L’arrivée de Skins outre-Manche en 2007 a pourtant changé la donne, et a entraîné l’apparition d’une « nouvelle vague » de séries ados françaises. Dès 2009, Canal+ diffuse une minisérie en trois épisodes, Sweet Dream, qui annonce la couleur : sujet difficile, le harcèlement, personnages ambigus, réalisation nerveuse, cette pépite oubliée n’est malheureusement pas suivie d’autres propositions fortes. Il faut attendre 2016 pour qu’OCS lance Les Grands. Le site France TV Slash lui emboîte le pas dès 2018 avec Skam, remake d’une série norvégienne, puis la comédie dramatique Mental en 2019 et le thriller Stalk en 2020. Netflix entre aussi dans la danse avec Mortel (2019) et Vampires (2020).
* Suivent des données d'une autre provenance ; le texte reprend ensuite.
-- ==== Sys2Proof/Machine/Step.lean ====
section
/-!
DEFINITION. One step of the block: the oldest waiting command takes effect. On an empty queue the Mordant's token interfaces
advance by one handshake step, and nothing else happens.
-/

namespace Sys2Proof.Machine

/-- The command at the front of the queue runs on the state with the rest of the queue; an empty queue is a handshake step of an idle Mordant (R826).
DESIGN CHOICE, safe: log 1. -/
def step (s : State) : Out :=
  match s.pending with
  | [] => .next (mordantIdle s)
  | c :: rest => exec c { s with pending := rest }

/-- The state with the command that a table word spells at the front of its queue. DESIGN CHOICE, safe: log 1. -/
def State.withFetchWord (s : State) (nbits w : Nat) : State :=
  match decodeTableWord nbits w with
  | none => s
  | some c => { s with pending := c :: s.pending }

end Sys2Proof.Machine
end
Skam, série créée par Julie Andem, NRK.

Enfin, les séries françaises apprennent à faire plus que parler aux ados : elles parlent comme eux, trouvent non seulement le bon ton, mais surtout captent mieux leurs préoccupations. Conçues par des scénaristes plus jeunes, elles se débarrassent des clichés et du regard adulte, ou le relaient au second plan avec une touche d’humour comme dans Les Grands, qui suit un groupe d’amis de la Troisième à la Terminale. Une comédie attachante, qui mêle humour potache et sens du romanesque, regard naturaliste sur les traumatismes de l’âge ingrat et décrochages oniriques captant l’âme de ses personnages, comme Skins en son temps. Mental se sert du cadre médical – ses héros sont les patients d’une clinique pédopsychiatrique – pour elle aussi pénétrer l’esprit adolescent et le questionner subtilement. Skam brille par sa diversité, son ton libre et sa capacité à aborder sans didactisme des sujets complexes comme la foi, la dépression, la contraception, le handicap ou le cyber-harcèlement.
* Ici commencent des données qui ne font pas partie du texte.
/-- ST, STP and ATOM send one request for each line with the data or operands of its lanes. It rests on the model's own
choices or readings of log entries 14, 19. -/
def Obligations.StoresAndAtomicsEnterTheFabric : Prop :=
  (∀ s slot w t x, issuing s slot w t (· == 0x51) = some x →
    let lanes := (effectLanes x.g x.iw x.active).map fun l => (l, globalVa x.g x.iw l)
    let n := widthBytes (x.iw.mod % 8)
    x.reaches slot .store n lanes = true →
    exec (.st slot w t) s = .next (x.enters slot (.groupStore slot) .store n lanes
      (fun _ line mine => [.write (mine.flatMap fun e =>
        (storeData x.g x.iw n e.1).zipIdx.map fun b => (e.2 - line + b.2, b.1)) false]) x.fenced)) ∧
  (∀ s slot w t x, issuing s slot w t (· == 0x56) = some x →
    let lanes := (lanesOf (runMask x.g x.iw x.active)).map fun l => (l, privateVa x.g l (localOff x.g x.iw l))
    let n := widthBytes (x.iw.mod % 8)
    x.reaches slot .store n lanes = true →
    privateBad x.g x.iw x.active = none →
    exec (.stp slot w t) s = .next (x.enters slot (.groupStore slot) .store n lanes
      (fun _ line mine => [.write (mine.flatMap fun e =>
        (storeData x.g x.iw n e.1).zipIdx.map fun b => (e.2 - line + b.2, b.1)) false]) x.fenced)) ∧
  (∀ s slot w t x, issuing s slot w t (· == 0x57) = some x →
    let wide := bitNat x.iw.aux 2
    let n := if wide then 8 else 4
    let op := atomOpOf (x.iw.mod % 16)
    let lanes := (effectLanes x.g x.iw x.active).map fun l => (l, atomVa x.g x.iw l)
    let word := fun (line : Nat) (e : Nat × Nat) => (e.2 - line, atomOperand x.g x.iw x.iw.bk x.iw.b e.1,
      if x.iw.mod % 16 = 2 then atomOperand x.g x.iw x.iw.ck x.iw.c e.1 else 0#64)
    x.reaches slot .atomic n lanes = true → atomReady x.s slot x.g x.iw (atomActs x.s x.g.ctx x.iw lanes) = true →
    atomHostBad x.s x.g.ctx op lanes = none →
    exec (.atom slot w t) s = .next (x.enters slot (.groupLoad slot x.g.nextLoad) .atomic n lanes
      (fun h line mine => if h.isHost then mine.map fun e => .atomic op wide [word line e]
        else [.atomic op wide (mine.map (word line))])
      (let g := addLoad x.fenced (.atomic wide (x.iw.dk == 0)) x.iw.d lanes x.pc w
       if x.iw.aux % 2 = 1 then { g with hold := some x.g.nextLoad } else g)))

/-- LDL, STL and ATOML read and write the local store of the workgroup in ascending lane order. It rests on the model's
own choices or readings of log entries 14, 38. -/
def Obligations.LocalAccessesActOnTheWorkgroupStore : Prop :=
  (∀ s slot w t x wg, issuing s slot w t (· == 0x53) = some x → getWg x.s x.g.wg = some wg →
    let n := widthBytes (x.iw.mod % 8)
    let lanes := (lanesOf (runMask x.g x.iw x.active)).map fun l => (l, localOff x.g x.iw l)
    (lanes = [] → exec (.ldl slot w t) s = .next (x.next slot x.g)) ∧
    (lanes ≠ [] → mayAccess x.s slot x.g = true → (∀ e ∈ lanes, e.2 % n = 0 ∧ e.2 + n ≤ wg.lsBytes) →
    exec (.ldl slot w t) s = .next (putGroup (putWg x.s x.g.wg wg) slot (advance
      (lanes.foldl (fun g e => putWords g false x.iw.d e.1 (loadWords (x.iw.mod % 8) (localBytes x.g.wg wg e.2 n)))
        x.fenced) x.iw x.pc x.active)))) ∧
  (∀ s slot w t x wg, issuing s slot w t (· == 0x54) = some x → getWg x.s x.g.wg = some wg →
    let n := widthBytes (x.iw.mod % 8)
    let lanes := (lanesOf (runMask x.g x.iw x.active)).map fun l => (l, localOff x.g x.iw l)
    (lanes = [] → exec (.stl slot w t) s = .next (x.next slot x.g)) ∧
    (lanes ≠ [] → mayAccess x.s slot x.g = true → (∀ e ∈ lanes, e.2 % n = 0 ∧ e.2 + n ≤ wg.lsBytes) →
    exec (.stl slot w t) s = .next (putGroup
      (putWg x.s x.g.wg (lanes.foldl (fun v e => localPut v e.2 (storeData x.g x.iw n e.1)) wg)) slot
      (advance x.fenced x.iw x.pc x.active)))) ∧
  (∀ s slot w t x wg, issuing s slot w t (· == 0x58) = some x → getWg x.s x.g.wg = some wg →
    let wide := bitNat x.iw.aux 2
    let n := if wide then 8 else 4
    let lanes := (lanesOf (runMask x.g x.iw x.active)).map fun l => (l, (x.a l + x.iw.imm).toNat)
    (lanes = [] → exec (.atoml slot w t) s = .next (x.next slot x.g)) ∧
    (lanes ≠ [] → mayAccess x.s slot x.g = true → atomReady x.s slot x.g x.iw (atomScope x.iw) = true →
    (∀ e ∈ lanes, e.2 % n = 0 ∧ e.2 + n ≤ wg.lsBytes) →
    let r := lanes.foldl (fun acc e =>
      let old : Dword := BitVec.ofNat 64 (leNat (localBytes x.g.wg acc.1 e.2 n))
      let b := if x.iw.mod % 16 = 2 then atomOperand x.g x.iw x.iw.ck x.iw.c e.1 else 0#64
      let new := atomApply (atomOpOf (x.iw.mod % 16)) wide old (atomOperand x.g x.iw x.iw.bk x.iw.b e.1) b
      (localPut acc.1 e.2 (leBytes n new.toNat),
        if x.iw.dk = 0 then putWords acc.2 false x.iw.d e.1 (loadWords (if wide then 5 else 4) (leBytes n old.toNat))
        else acc.2)) (wg, x.fenced)
    exec (.atoml slot w t) s = .next (putGroup (putWg x.s x.g.wg r.1) slot (advance r.2 x.iw x.pc x.active))))

/-- FENCE, BAR and LOAD_RETURN: a fence waits for its scope, a barrier for its workgroup, a load for its lines. It rests
on the model's own choices or readings of log entry 14. -/
def Obligations.FencesBarriersAndLoadReturnsComplete : Prop :=
  (∀ s slot w t x, issuing s slot w t (· == 0x59) = some x →
    (runMask x.g x.iw x.active = 0#32 → exec (.fence slot w t) s = .next (x.next slot x.g)) ∧
    (runMask x.g x.iw x.active ≠ 0#32 → x.iw.mod % 4 = 0 →
      exec (.fence slot w t) s = .next (x.next slot { x.g with fence := joinFence x.g.fence 0 })) ∧
    (runMask x.g x.iw x.active ≠ 0#32 → x.iw.mod % 4 ≠ 0 → fenceMet x.s slot x.g 1 = true →
      ∀ v g, publish x.s slot x.g x.pc w = .done v g →
      exec (.fence slot w t) s = .next (putGroup v slot
        (advance { g with fence := joinFence g.fence (x.iw.mod % 4) } x.iw x.pc x.active)))) ∧
  issuesTo .bar 0x5A (fun x slot => releaseBarrier (putGroup x.s slot
    (setSts (advance x.g x.iw x.pc x.active) (lanesOf x.active) .barrier)) x.g.wg) ∧
  (∀ s slot num t g l, getGroup (s.upTo t) slot = some g → (g.loads.find? fun l => l.num = num) = some l →
    let u := s.upTo t
    let as := loadAccesses u slot num
    g.stopped = false → (g.replays.any fun a => a.client == .groupLoad slot num) = false →
    (∀ e ∈ as, e.2.stage = .answered ∧ e.2.poison = false) →
    exec (.loadReturn slot num t) s = .next (reapGroup (putGroup (as.foldl (fun v e => removeAccess v e.1) u) slot
      (let g' := returnLoad g l as
       { g' with
         loads := g'.loads.filter fun y => y.num ≠ num
         hold := if g'.hold = some num then none else g'.hold })) slot))

/-- TEX, TLD and TG4 read the texels of the executing lanes; TQRY returns the size; SAMPLER_RETURN writes the samples. It
rests on the model's own choices or readings of log entries 14, 29, 30, 31. -/
def Obligations.SamplerInstructionsReadTheirTexels : Prop :=
  (∀ row op, (row, op) ∈ [(Instr.tex, 0x60), (Instr.tld, 0x61), (Instr.tg4, 0x62)] →
    ∀ s slot w t x, issuing s slot w t (· == op) = some x →
    let q := sampleReq x.g x.iw w x.pc x.active x.g.nextLoad
    let r := { q with free := x.s.free }
    let v : State := { x.s with free := x.s.free + freePerRequest }
    let spans := requestSpans r r.free
    q.lanes ≠ [] → mayAccess x.s slot x.g = true → texBad (texDesc q.tex) (reqDim q) = false →
    laneFault v x.g.ctx .load 1 (spans.map fun e => (0, e.1)) = none →
    exec (row slot w t) s = .next (putGroup ((samplerReads v slot x.g r spans).foldl enterFabric v) slot
      (advance { x.g with samples := x.g.samples ++ [r], nextLoad := x.g.nextLoad + 1, fence := none } x.iw x.pc x.active))) ∧
  (∀ s slot w t x, issuing s slot w t (· == 0x63) = some x →
    let r := sampleReq x.g x.iw w x.pc x.active 0
    let d := texDesc r.tex
    r.lanes ≠ [] → texBad d (reqDim r) = false →
    exec (.tqry slot w t) s = .next (x.next slot
      (putQuads x.g r fun _ => [d.width, d.height, d.depth, d.levels].map (BitVec.ofNat 32)))) ∧
  (∀ s slot num t g r, getGroup (s.upTo t) slot = some g → (g.samples.find? fun r => r.num = num) = some r →
    let u := s.upTo t
    let as := u.traffic.accesses.filter fun e => e.2.client == .sampler slot num
    g.stopped = false → (g.replays.any fun a => a.client == .sampler slot num) = false →
    (∀ e ∈ as, e.2.stage = .answered ∧ e.2.poison = false) →
    exec (.samplerReturn slot num t) s = .next (reapGroup (putGroup (as.foldl (fun v e => removeAccess v e.1) u) slot
      (let g' := putQuads g r fun l => sampleResult r l r.free (readTexel (texDesc r.tex) (reqDim r) as)
       { g' with samples := g'.samples.filter fun y => y.num ≠ num })) slot))

/-- INTERP interpolates, OUTV and OUTF write output slots, DISCARD makes the executing lanes helpers. It rests on the
model's own choices or readings of log entries 14, 27. -/
def Obligations.GraphicsInstructionsWriteOutputs : Prop :=
  (∀ s slot w t x f d fg, issuing s slot w t (· == 0x64) = some x → fragOf x.s slot x.g = some (f, d, fg) →
    exec (.interp slot w t) s = .next (putGroup { x.s with free := x.s.free + 128 } slot (advance
      ((lanesOf (runMask x.g x.iw x.active)).foldl (fun g l =>
        putWords g false x.iw.d l (interpLane f fg x.iw.a x.iw.mod l x.s.free)) x.g) x.iw x.pc x.active))) ∧
  issuesTo .outv 0x65 (fun x slot =>
    x.next slot (putOut x.g x.iw (lanesOf (runMask x.g x.iw x.active)) fun _ _ => 0#32)) ∧
  (∀ s slot w t x, issuing s slot w t (· == 0x66) = some x →
    (∀ g, getGroup (s.upTo t) slot = some g → (x.iw.d = 8 ∨ x.iw.d = 9) → earlyOnly (s.upTo t) slot g = false) →
    effectLanes x.g x.iw x.active ≠ [] →
    exec (.outf slot w t) s = .next (putGroup { x.s with free := x.s.free + 128 } slot (advance
      (putOut x.g x.iw (effectLanes x.g x.iw x.active) fun c lane => Config.freeWord (x.s.free + 32 * c + lane))
      x.iw x.pc x.active))) ∧
  (∀ s slot w t x, issuing s slot w t (· == 0x67) = some x →
    (∀ g, getGroup (s.upTo t) slot = some g → earlyOnly (s.upTo t) slot g = false) →
    let m := runMask x.g x.iw x.active
    exec (.discard slot w t) s = .next (x.next slot { x.g with helpers := x.g.helpers ||| m, discarded := x.g.discarded ||| m }))

/-- BRA, BRX and CALL move the executing lanes to their target, EXIT ends them, MARK traces a scalar. It rests on the
model's own choices or readings of log entry 14. -/
def Obligations.BranchesExitsAndMarksMoveThreads : Prop :=
  issuesTo .bra 0x70 (fun x slot =>
    putGroup x.s slot (setPcs (advance x.g x.iw x.pc x.active) (lanesOf (runMask x.g x.iw x.active))
      fun _ => (BitVec.ofNat 64 x.pc + BitVec.ofInt 64 (4 * x.iw.imm.toInt)).toNat)) ∧
  (∀ s slot w t x, issuing s slot w t (· == 0x71) = some x →
    (∀ l ∈ lanesOf (runMask x.g x.iw x.active), (x.g.progVa + (x.a l).toNat) % 4 = 0) →
    exec (.brx slot w t) s = .next (putGroup x.s slot (setPcs (advance x.g x.iw x.pc x.active)
      (lanesOf (runMask x.g x.iw x.active)) fun l => x.g.progVa + (x.a l).toNat))) ∧
  issuesTo .call 0x72 (fun x slot =>
    let lanes := lanesOf (runMask x.g x.iw x.active)
    let g := setPcs (advance x.g x.iw x.pc x.active) lanes
      fun _ => (BitVec.ofNat 64 x.pc + BitVec.ofInt 64 (4 * x.iw.imm.toInt)).toNat
    putGroup x.s slot (if lanes.isEmpty then g
      else writeResult g x.iw lanes fun _ => BitVec.ofInt 32 ((x.pc : Int) + 12 - x.g.progVa))) ∧
  (∀ s slot w t x, issuing s slot w t (· == 0x73) = some x →
    let g := setSts (advance x.g x.iw x.pc x.active) (lanesOf (runMask x.g x.iw x.active)) .exited
    (groupExited g = false → exec (.exit slot w t) s = .next (releaseBarrier (putGroup x.s slot g) g.wg)) ∧
    (groupExited g = true → ∀ v h, publish x.s slot g x.pc w = .done v h →
      exec (.exit slot w t) s = .next (reapGroup (finishWg (releaseBarrier (putGroup v slot h) h.wg) h.wg) slot))) ∧
  issuesTo .mark 0x74 (fun x slot =>
    putGroup (traceMark x.s x.g.core (x.a 0)) slot (advance x.g x.iw x.pc x.active))

/-- Undefined opcodes and illegal encodings kill the context with ILLEGAL_INSTR; what is not fetched is fetched first, a
fetch fault kills. It rests on the model's own choices or readings of log entry 14. -/
def Obligations.IllegalInstructionsKillTheContext : Prop :=
  ∀ s slot w t g pc, getGroup (s.upTo t) slot = some g → groupPc g = some pc →
    let u := s.upTo t
    let iw := iword w
    let active := activeMask g pc
    groupReady u slot g = true →
    (fetched u g pc iw.len w = true → instrFetch u g pc iw.len = .ready → shapeOf iw = none →
      exec (.undefinedOpcode slot w t) s = .next (groupFault u slot g 0x0505 .none pc active w 1)) ∧
    (∀ row op, (row, op) ∈ [(Instr.mov, 0x01), (Instr.sel, 0x02), (Instr.iadd, 0x03), (Instr.fadd, 0x20), (Instr.ld, 0x50),
        (Instr.st, 0x51), (Instr.fence, 0x59), (Instr.bra, 0x70), (Instr.mark, 0x74), (Instr.mma, 0x81)] → iw.op = op →
      (fetched u g pc iw.len w = false → exec (row slot w t) s = .next u) ∧
      (∀ v, fetched u g pc iw.len w = true → instrFetch u g pc iw.len = .missing v →
        exec (row slot w t) s = .next (startFetch u slot g v)) ∧
      (∀ code v, fetched u g pc iw.len w = true → instrFetch u g pc iw.len = .fault code v →
        exec (row slot w t) s = .next (groupFault u slot g code (.va v) pc active w)) ∧
      (fetched u g pc iw.len w = true → instrFetch u g pc iw.len = .ready →
        (∀ r, illegalReason iw g.kind active = some r →
          exec (row slot w t) s = .next (groupFault u slot g 0x0505 .none pc active w r)) ∧
        (illegalReason iw g.kind active = none → vregRange iw g.vregs = true →
          exec (row slot w t) s = .next (groupFault u slot g 0x0504 .none pc active w))))

/-- MLOAD, MMA, MSTORE, MZERO and MMAF join the Madder with their token; MSYNC waits for all of them. It rests on the
model's own choices or readings of log entries 14, 41. -/
def Obligations.MatrixInstructionsJoinTheMadder : Prop :=
  joinsMadder .mload 0x80 (fun x => .mload x.iw.d (tileBase x.g x.iw) (tileStride x.g x.iw)
      { code := x.iw.mod % 8, int4 := x.iw.mod % 8 == 0 && bitNat x.iw.aux 2, sgn := bitNat x.iw.aux 0,
        mode := x.iw.mod / 8, rows := [] }) ∧
  joinsMadder .mma 0x81 (fun x => .mma x.iw.d x.iw.a x.iw.b (bitNat x.iw.mod 0)) ∧
  joinsMadder .mstore 0x82 (fun x => .mstore x.iw.c (tileBase x.g x.iw) (tileStride x.g x.iw) (x.iw.mod % 8) x.iw.aux) ∧
  joinsMadder .mzero 0x83 (fun x => .mzero x.iw.d) ∧
  joinsMadder .mmaf 0x84 (fun x => .mmaf x.iw.d (x.iw.mod % 8) (x.iw.mod / 8) (bitNat x.iw.aux 0) (bitNat x.iw.aux 1)
      (x.iw.mod % 8 == 0 && bitNat x.iw.aux 2) (fragment x.g x.iw.a (fragRegs (x.iw.mod % 8)))
      (fragment x.g x.iw.b (fragRegs (x.iw.mod / 8))) (if x.iw.ck = 3 then none else some (fragment x.g x.iw.c 8))) ∧
  (∀ s slot w t x v g, issuing s slot w t (· == 0x85) = some x →
    (x.s.madders.ops.any fun e => e.2.group == slot) = false →
    (x.s.traffic.accesses.any fun e => !e.2.dropped && e.2.client == .madderStore slot) = false →
    publish x.s slot x.g x.pc w = .done v g →
    exec (.msync slot w t) s = .next (putGroup v slot (advance g x.iw x.pc x.active)))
Cette nouvelle ère fait tardivement sauter les verrous de la série ado en France, et compresse au passage les récentes évolutions du genre. Toute la vague des héros ados monstrueux, de Teen Wolf à Vampire Diaries, est revisitée par Mortel, thriller fantastiques aux accents vaudou, et Vampires, sur une famille de suceurs de sang à Paris. Fini les bluettes proprettes, on ose parler de sexe sans tabous, on montre des corps loin des diktats esthétiques et on imagine des personnages issus des couches les plus pauvres de la société – ce que nos séries adultes peinent encore à faire. Ces séries ressemblent à celles et ceux qui les regardent et s'adaptent à leurs modes de consommation. Les Grands est la seule a avoir été diffusée sur la télévision linéaire (3). Les autres se regardent exclusivement en ligne et Skam se décline dans une foule de contenus numériques, développant au quotidien son lien entre les ados à l'écran et ceux qui les suivent. Grâce à ces programmes plus originaux, inégaux mais résolument modernes, l'âge d'or des séries ados a débuté en France.
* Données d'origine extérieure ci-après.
-- ==== Sys2Proof/Laws/Commands.lean ====
section
/-!
SUPPORT. What serving a mailbox command does, said once: it starts, is refused, or goes on.
-/

namespace Sys2Proof.Laws

open Machine

/-- A command that starts runs its row's body from the started state. -/
theorem mbxRow_of_serving {u : State} {k : SlotId} {code : Nat} {mine : List Word → Bool}
    {causes : State → SlotId → List Word → List Nat} (h : serving u k code mine causes = true)
    (run resume : State → SlotId → List Word → State) :
    mbxRow u k code mine causes run resume = run (markStarted u k) k (getSlot u k).cmd := by
  unfold serving at h
  unfold mbxRow
  grind

/-- A command in progress goes on. -/
theorem mbxRow_of_started {u : State} {k : SlotId} {code : Nat} {mine : List Word → Bool}
    (h1 : (getSlot u k).st = .busy) (h2 : cmdCode (getSlot u k).cmd = code) (h3 : mine (getSlot u k).cmd = true)
    (h4 : takesCommands u = true) (h5 : (getSlot u k).started = true)
    (causes : State → SlotId → List Word → List Nat) (run resume : State → SlotId → List Word → State) :
    mbxRow u k code mine causes run resume = resume u k (getSlot u k).cmd := by
  simp [mbxRow, h1, h2, h3, h4, h5]

/-- A command that a cause refuses changes its slot alone, with the lowest cause. -/
theorem mbxRow_of_cause {u : State} {k : SlotId} {code c : Nat} {mine : List Word → Bool}
    {causes : State → SlotId → List Word → List Nat}
    (h1 : (getSlot u k).st = .busy) (h2 : cmdCode (getSlot u k).cmd = code) (h3 : mine (getSlot u k).cmd = true)
    (h4 : takesCommands u = true) (h5 : (getSlot u k).started = false) (h6 : startable u k = true)
    (h7 : leastNat (commonCauses u k (getSlot u k).cmd ++ causes u k (getSlot u k).cmd) = some c)
    (run resume : State → SlotId → List Word → State) : mbxRow u k code mine causes run resume = slotRefuse u k c := by
  simp [mbxRow, h1, h2, h3, h4, h5, h6, h7]

end Sys2Proof.Laws
end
Auteur : Pierre Langlais, 2021. Journaliste spécialiste des séries pour le magazine Télérama, Pierre Langlais est l'auteur de Créer une série, aux éditions Armand Colin.


(1) Littéralement drames adolescents, appellation anglo-saxonne employée à travers le monde.
(2) Un spin-off est une série dérivée d'une autre série, qui prend un de ses personnages secondaires et en fait un héros.
(3) A heure précise, en fonction d'une grille de programmes, par opposition aux plateformes.